Exercise description => Using the data below, return the stretch from the line that contains "x).clk = s.clk := rfl" through the line that contains "x).pipe = s.pipe := rfl", both included, exactly as it stands and nothing beyond it.

Records provided =>

/-! ### State.modFn -/

@[simp] theorem State.modFn_pending (s : State) (f : Nat) (g : Fn → Fn) : (s.modFn f g).pending = s.pending := rfl
@[simp] theorem State.modFn_held (s : State) (f : Nat) (g : Fn → Fn) : (s.modFn f g).held = s.held := rfl
@[simp] theorem State.modFn_out (s : State) (f : Nat) (g : Fn → Fn) : (s.modFn f g).out = s.out := rfl
@[simp] theorem State.modFn_freeCtr (s : State) (f : Nat) (g : Fn → Fn) : (s.modFn f g).freeCtr = s.freeCtr := rfl
@[simp] theorem State.modFn_build (s : State) (f : Nat) (g : Fn → Fn) : (s.modFn f g).build = s.build := rfl
@[simp] theorem State.modFn_regs (s : State) (f : Nat) (g : Fn → Fn) : (s.modFn f g).regs = s.regs := rfl
@[simp] theorem State.modFn_clk (s : State) (f : Nat) (g : Fn → Fn) : (s.modFn f g).clk = s.clk := rfl
@[simp] theorem State.modFn_grid (s : State) (f : Nat) (g : Fn → Fn) : (s.modFn f g).grid = s.grid := rfl
@[simp] theorem State.modFn_stop (s : State) (f : Nat) (g : Fn → Fn) : (s.modFn f g).stop = s.stop := rfl
@[simp] theorem State.modFn_cst (s : State) (f : Nat) (g : Fn → Fn) : (s.modFn f g).cst = s.cst := rfl
@[simp] theorem State.modFn_pipe (s : State) (f : Nat) (g : Fn → Fn) : (s.modFn f g).pipe = s.pipe := rfl
@[simp] theorem State.modFn_wel (s : State) (f : Nat) (g : Fn → Fn) : (s.modFn f g).wel = s.wel := rfl
@[simp] theorem State.modFn_cul (s : State) (f : Nat) (g : Fn → Fn) : (s.modFn f g).cul = s.cul := rfl
@[simp] theorem State.modFn_rst (s : State) (f : Nat) (g : Fn → Fn) : (s.modFn f g).rst = s.rst := rfl
@[simp] theorem State.modFn_parts (s : State) (f : Nat) (g : Fn → Fn) : (s.modFn f g).parts = s.parts := rfl
@[simp] theorem State.modFn_obs (s : State) (f : Nat) (g : Fn → Fn) : (s.modFn f g).obs = s.obs := rfl
@[simp] theorem State.modFn_glink (s : State) (f : Nat) (g : Fn → Fn) : (s.modFn f g).glink = s.glink := rfl
@[simp] theorem State.modFn_island (s : State) (f : Nat) (g : Fn → Fn) : (s.modFn f g).island = s.island := rfl
@[simp] theorem State.modFn_pump (s : State) (f : Nat) (g : Fn → Fn) : (s.modFn f g).pump = s.pump := rfl
@[simp] theorem State.modFn_fetchTurn (s : State) (f : Nat) (g : Fn → Fn) : (s.modFn f g).fetchTurn = s.fetchTurn :=
    rfl
@[simp] theorem State.modFn_holds (s : State) (f : Nat) (g : Fn → Fn) : (s.modFn f g).holds = s.holds := rfl
@[simp] theorem State.modFn_start (s : State) (f : Nat) (g : Fn → Fn) : (s.modFn f g).start = s.start := rfl
@[simp] theorem State.modFn_fresh (s : State) (f : Nat) (g : Fn → Fn) : (s.modFn f g).fresh = s.fresh := rfl

/-! ### State.usage -/

@[simp] theorem State.usage_pending (s : State) (p : Nat) (u : Usage) (n : Nat) : (s.usage p u n).pending =
    s.pending := by
  unfold State.usage; (try dsimp only); (repeat' split) <;> rfl
@[simp] theorem State.usage_held (s : State) (p : Nat) (u : Usage) (n : Nat) : (s.usage p u n).held = s.held := by
  unfold State.usage; (try dsimp only); (repeat' split) <;> rfl
@[simp] theorem State.usage_out (s : State) (p : Nat) (u : Usage) (n : Nat) : (s.usage p u n).out = s.out := by
  unfold State.usage; (try dsimp only); (repeat' split) <;> rfl
@[simp] theorem State.usage_freeCtr (s : State) (p : Nat) (u : Usage) (n : Nat) : (s.usage p u n).freeCtr =
    s.freeCtr := by
  unfold State.usage; (try dsimp only); (repeat' split) <;> rfl
@[simp] theorem State.usage_build (s : State) (p : Nat) (u : Usage) (n : Nat) : (s.usage p u n).build = s.build := by
  unfold State.usage; (try dsimp only); (repeat' split) <;> rfl
@[simp] theorem State.usage_clk (s : State) (p : Nat) (u : Usage) (n : Nat) : (s.usage p u n).clk = s.clk := by
  unfold State.usage; (try dsimp only); (repeat' split) <;> rfl
@[simp] theorem State.usage_grid (s : State) (p : Nat) (u : Usage) (n : Nat) : (s.usage p u n).grid = s.grid := by
  unfold State.usage; (try dsimp only); (repeat' split) <;> rfl
@[simp] theorem State.usage_stop (s : State) (p : Nat) (u : Usage) (n : Nat) : (s.usage p u n).stop = s.stop := by
  unfold State.usage; (try dsimp only); (repeat' split) <;> rfl
@[simp] theorem State.usage_cst (s : State) (p : Nat) (u : Usage) (n : Nat) : (s.usage p u n).cst = s.cst := by
  unfold State.usage; (try dsimp only); (repeat' split) <;> rfl
@[simp] theorem State.usage_pipe (s : State) (p : Nat) (u : Usage) (n : Nat) : (s.usage p u n).pipe = s.pipe := by
  unfold State.usage; (try dsimp only); (repeat' split) <;> rfl
@[simp] theorem State.usage_wel (s : State) (p : Nat) (u : Usage) (n : Nat) : (s.usage p u n).wel = s.wel := by
  unfold State.usage; (try dsimp only); (repeat' split) <;> rfl
@[simp] theorem State.usage_cul (s : State) (p : Nat) (u : Usage) (n : Nat) : (s.usage p u n).cul = s.cul := by
  unfold State.usage; (try dsimp only); (repeat' split) <;> rfl
@[simp] theorem State.usage_rst (s : State) (p : Nat) (u : Usage) (n : Nat) : (s.usage p u n).rst = s.rst := by
  unfold State.usage; (try dsimp only); (repeat' split) <;> rfl
@[simp] theorem State.usage_parts (s : State) (p : Nat) (u : Usage) (n : Nat) : (s.usage p u n).parts = s.parts := by
  unfold State.usage; (try dsimp only); (repeat' split) <;> rfl
@[simp] theorem State.usage_fns (s : State) (p : Nat) (u : Usage) (n : Nat) : (s.usage p u n).fns = s.fns := by
  unfold State.usage; (try dsimp only); (repeat' split) <;> rfl
@[simp] theorem State.usage_obs (s : State) (p : Nat) (u : Usage) (n : Nat) : (s.usage p u n).obs = s.obs := by
  unfold State.usage; (try dsimp only); (repeat' split) <;> rfl
@[simp] theorem State.usage_island (s : State) (p : Nat) (u : Usage) (n : Nat) : (s.usage p u n).island = s.island
    := by
  unfold State.usage; (try dsimp only); (repeat' split) <;> rfl
@[simp] theorem State.usage_pump (s : State) (p : Nat) (u : Usage) (n : Nat) : (s.usage p u n).pump = s.pump := by
  unfold State.usage; (try dsimp only); (repeat' split) <;> rfl
@[simp] theorem State.usage_fetchTurn (s : State) (p : Nat) (u : Usage) (n : Nat) : (s.usage p u n).fetchTurn =
    s.fetchTurn := by
  unfold State.usage; (try dsimp only); (repeat' split) <;> rfl
@[simp] theorem State.usage_holds (s : State) (p : Nat) (u : Usage) (n : Nat) : (s.usage p u n).holds = s.holds := by
  unfold State.usage; (try dsimp only); (repeat' split) <;> rfl
@[simp] theorem State.usage_start (s : State) (p : Nat) (u : Usage) (n : Nat) : (s.usage p u n).start = s.start := by
  unfold State.usage; (try dsimp only); (repeat' split) <;> rfl

/-! ### State.setSump -/

@[simp] theorem State.setSump_pending (s : State) (i : Nat) (x : Sump) : (s.setSump i x).pending = s.pending := rfl
@[simp] theorem State.setSump_held (s : State) (i : Nat) (x : Sump) : (s.setSump i x).held = s.held := rfl
@[simp] theorem State.setSump_out (s : State) (i : Nat) (x : Sump) : (s.setSump i x).out = s.out := rfl
@[simp] theorem State.setSump_freeCtr (s : State) (i : Nat) (x : Sump) : (s.setSump i x).freeCtr = s.freeCtr := rfl
@[simp] theorem State.setSump_build (s : State) (i : Nat) (x : Sump) : (s.setSump i x).build = s.build := rfl
@[simp] theorem State.setSump_regs (s : State) (i : Nat) (x : Sump) : (s.setSump i x).regs = s.regs := rfl
@[simp] theorem State.setSump_clk (s : State) (i : Nat) (x : Sump) : (s.setSump i x).clk = s.clk := rfl
@[simp] theorem State.setSump_grid (s : State) (i : Nat) (x : Sump) : (s.setSump i x).grid = s.grid := rfl
@[simp] theorem State.setSump_stop (s : State) (i : Nat) (x : Sump) : (s.setSump i x).stop = s.stop := rfl
@[simp] theorem State.setSump_cst (s : State) (i : Nat) (x : Sump) : (s.setSump i x).cst = s.cst := rfl
@[simp] theorem State.setSump_pipe (s : State) (i : Nat) (x : Sump) : (s.setSump i x).pipe = s.pipe := rfl
@[simp] theorem State.setSump_wel (s : State) (i : Nat) (x : Sump) : (s.setSump i x).wel = s.wel := rfl
@[simp] theorem State.setSump_cul (s : State) (i : Nat) (x : Sump) : (s.setSump i x).cul = s.cul := rfl
@[simp] theorem State.setSump_rst (s : State) (i : Nat) (x : Sump) : (s.setSump i x).rst = s.rst := rfl
@[simp] theorem State.setSump_parts (s : State) (i : Nat) (x : Sump) : (s.setSump i x).parts = s.parts := rfl
@[simp] theorem State.setSump_fns (s : State) (i : Nat) (x : Sump) : (s.setSump i x).fns = s.fns := rfl
@[simp] theorem State.setSump_glink (s : State) (i : Nat) (x : Sump) : (s.setSump i x).glink = s.glink := rfl
@[simp] theorem State.setSump_island (s : State) (i : Nat) (x : Sump) : (s.setSump i x).island = s.island := rfl
@[simp] theorem State.setSump_pump (s : State) (i : Nat) (x : Sump) : (s.setSump i x).pump = s.pump := rfl
@[simp] theorem State.setSump_fetchTurn (s : State) (i : Nat) (x : Sump) : (s.setSump i x).fetchTurn = s.fetchTurn
    := rfl
@[simp] theorem State.setSump_holds (s : State) (i : Nat) (x : Sump) : (s.setSump i x).holds = s.holds := rfl
@[simp] theorem State.setSump_start (s : State) (i : Nat) (x : Sump) : (s.setSump i x).start = s.start := rfl
@[simp] theorem State.setSump_fresh (s : State) (i : Nat) (x : Sump) : (s.setSump i x).fresh = s.fresh := rfl

/-! ### State.sumpLose -/

@[simp] theorem State.sumpLose_pending (s : State) (i : Nat) : (s.sumpLose i).pending = s.pending := by
  unfold State.sumpLose; (try dsimp only); (repeat' split) <;> rfl
@[simp] theorem State.sumpLose_held (s : State) (i : Nat) : (s.sumpLose i).held = s.held := by
  unfold State.sumpLose; (try dsimp only); (repeat' split) <;> rfl
@[simp] theorem State.sumpLose_out (s : State) (i : Nat) : (s.sumpLose i).out = s.out := by
  unfold State.sumpLose; (try dsimp only); (repeat' split) <;> rfl
@[simp] theorem State.sumpLose_freeCtr (s : State) (i : Nat) : (s.sumpLose i).freeCtr = s.freeCtr := by
  unfold State.sumpLose; (try dsimp only); (repeat' split) <;> rfl
@[simp] theorem State.sumpLose_build (s : State) (i : Nat) : (s.sumpLose i).build = s.build := by
  unfold State.sumpLose; (try dsimp only); (repeat' split) <;> rfl
@[simp] theorem State.sumpLose_clk (s : State) (i : Nat) : (s.sumpLose i).clk = s.clk := by
  unfold State.sumpLose; (try dsimp only); (repeat' split) <;> rfl
@[simp] theorem State.sumpLose_grid (s : State) (i : Nat) : (s.sumpLose i).grid = s.grid := by
  unfold State.sumpLose; (try dsimp only); (repeat' split) <;> rfl
@[simp] theorem State.sumpLose_stop (s : State) (i : Nat) : (s.sumpLose i).stop = s.stop := by
  unfold State.sumpLose; (try dsimp only); (repeat' split) <;> rfl
@[simp] theorem State.sumpLose_cst (s : State) (i : Nat) : (s.sumpLose i).cst = s.cst := by
  unfold State.sumpLose; (try dsimp only); (repeat' split) <;> rfl
@[simp] theorem State.sumpLose_pipe (s : State) (i : Nat) : (s.sumpLose i).pipe = s.pipe := by
  unfold State.sumpLose; (try dsimp only); (repeat' split) <;> rfl
@[simp] theorem State.sumpLose_wel (s : State) (i : Nat) : (s.sumpLose i).wel = s.wel := by
  unfold State.sumpLose; (try dsimp only); (repeat' split) <;> rfl
@[simp] theorem State.sumpLose_cul (s : State) (i : Nat) : (s.sumpLose i).cul = s.cul := by
  unfold State.sumpLose; (try dsimp only); (repeat' split) <;> rfl
@[simp] theorem State.sumpLose_rst (s : State) (i : Nat) : (s.sumpLose i).rst = s.rst := by
  unfold State.sumpLose; (try dsimp only); (repeat' split) <;> rfl
@[simp] theorem State.sumpLose_parts (s : State) (i : Nat) : (s.sumpLose i).parts = s.parts := by
  unfold State.sumpLose; (try dsimp only); (repeat' split) <;> rfl
@[simp] theorem State.sumpLose_fns (s : State) (i : Nat) : (s.sumpLose i).fns = s.fns := by
  unfold State.sumpLose; (try dsimp only); (repeat' split) <;> rfl
@[simp] theorem State.sumpLose_glink (s : State) (i : Nat) : (s.sumpLose i).glink = s.glink := by
  unfold State.sumpLose; (try dsimp only); (repeat' split) <;> rfl
@[simp] theorem State.sumpLose_island (s : State) (i : Nat) : (s.sumpLose i).island = s.island := by
  unfold State.sumpLose; (try dsimp only); (repeat' split) <;> rfl
@[simp] theorem State.sumpLose_pump (s : State) (i : Nat) : (s.sumpLose i).pump = s.pump := by
  unfold State.sumpLose; (try dsimp only); (repeat' split) <;> rfl
@[simp] theorem State.sumpLose_fetchTurn (s : State) (i : Nat) : (s.sumpLose i).fetchTurn = s.fetchTurn := by
  unfold State.sumpLose; (try dsimp only); (repeat' split) <;> rfl
@[simp] theorem State.sumpLose_holds (s : State) (i : Nat) : (s.sumpLose i).holds = s.holds := by
  unfold State.sumpLose; (try dsimp only); (repeat' split) <;> rfl
@[simp] theorem State.sumpLose_start (s : State) (i : Nat) : (s.sumpLose i).start = s.start := by
  unfold State.sumpLose; (try dsimp only); (repeat' split) <;> rfl
@[simp] theorem State.sumpLose_fresh (s : State) (i : Nat) : (s.sumpLose i).fresh = s.fresh := by
  unfold State.sumpLose; (try dsimp only); (repeat' split) <;> rfl
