-- ==== Sys2Proof/Laws/EvolvesUnits.lean ====
section
/-! SUPPORT. What the Gauge, the Pump, completions and the root do to a state: the build and the queue stay, and the invariant is kept. -/

namespace Sys2Proof.Machine

/-! ## Gauge.lean -/

theorem State.gauSend_evolves {s0 s : State} (ev : Evolves s0 s) : Evolves s0 (State.gauSend s) := by
  unfold State.gauSend
  try dsimp only
  (repeat' split) <;> simp +contextual (maxDischargeDepth := 99) only [↓ev, ↓Evolves.update, implies_true, eq_self,
      Cst.wf_iff, Wel.wf_iff, Rst.wf_iff, Pipe.wf_iff, Cul.wf_iff, Pump.wf_iff, Obs.wf_iff, GLink.wf_iff, and_self,
      ↓State.emit_evolves]

theorem State.gauQueue_evolves {s0 s : State} (ev : Evolves s0 s) (fr : GFrame) : Evolves s0 (State.gauQueue s fr)
    := by
  unfold State.gauQueue
  try dsimp only
  simp +contextual (maxDischargeDepth := 99) only [↓ev, ↓Evolves.update, implies_true, eq_self, Cst.wf_iff,
      Wel.wf_iff, Rst.wf_iff, Pipe.wf_iff, Cul.wf_iff, Pump.wf_iff, Obs.wf_iff, GLink.wf_iff, and_self,
      ↓State.gauSend_evolves]

theorem State.gauCut_evolves {s0 s : State} (ev : Evolves s0 s) (ps : List Nat) : Evolves s0 (State.gauCut s ps) := by
  unfold State.gauCut
  extract_lets +onlyGivenNames used w0 body g
  have hg : s.glink.Wf → g.Wf := by
    unfold g
    generalize s.glink = x
    induction used generalizing x with
    | nil => exact id
    | cons a l ih =>
      intro h
      refine ih (x := x.clear a) ?_
      unfold GLink.clear
      simp only [GLink.wf_iff] at h ⊢
      exact twf_foldl (fun t i ht => twf_tset _ _ ht) _ h
  apply State.gauQueue_evolves
  refine Evolves.update ev ?_ ?_ ?_ ?_ ?_ ?_ ?_ ?_ hg ?_ ?_ ?_ <;> exact id

theorem State.gauPeriodic_evolves {s0 s : State} (ev : Evolves s0 s) : Evolves s0 (State.gauPeriodic s) := by
  unfold State.gauPeriodic
  try dsimp only
  simp +contextual (maxDischargeDepth := 99) only [↓ev, ↓Evolves.ite, ↓State.gauCut_evolves]

theorem State.gauMark_evolves {s0 s : State} (ev : Evolves s0 s) (v : Nat) : Evolves s0 (State.gauMark s v) := by
  unfold State.gauMark
  try dsimp only
  simp +contextual (maxDischargeDepth := 99) only [↓ev, ↓Evolves.ite, ↓State.gauCut_evolves,
      ↓State.gauQueue_evolves, ↓State.setFlag_evolves]

theorem State.gauCfgw_evolves {s0 s : State} (ev : Evolves s0 s) (value param : Nat) : Evolves s0 (State.gauCfgw s
    value param) := by
  unfold State.gauCfgw
  try dsimp only
  simp +contextual (maxDischargeDepth := 99) only [↓ev, ↓Evolves.ite, ↓State.gauQueue_evolves, ↓State.setFlag_evolves]

theorem State.setLinkUp_evolves {s0 s : State} (ev : Evolves s0 s) (b : Bool) : Evolves s0 (State.setLinkUp s b) := by
  unfold State.setLinkUp
  try dsimp only
  simp +contextual (maxDischargeDepth := 99) only [↓ev, ↓State.setFlag_evolves]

Your response =>
@[simp] theorem State.setSump_clk (s : State) (i : Nat) (x : Sump) : (s.setSump i x).clk = s.clk := rfl
@[simp] theorem State.setSump_grid (s : State) (i : Nat) (x : Sump) : (s.setSump i x).grid = s.grid := rfl
@[simp] theorem State.setSump_stop (s : State) (i : Nat) (x : Sump) : (s.setSump i x).stop = s.stop := rfl
@[simp] theorem State.setSump_cst (s : State) (i : Nat) (x : Sump) : (s.setSump i x).cst = s.cst := rfl
@[simp] theorem State.setSump_pipe (s : State) (i : Nat) (x : Sump) : (s.setSump i x).pipe = s.pipe := rfl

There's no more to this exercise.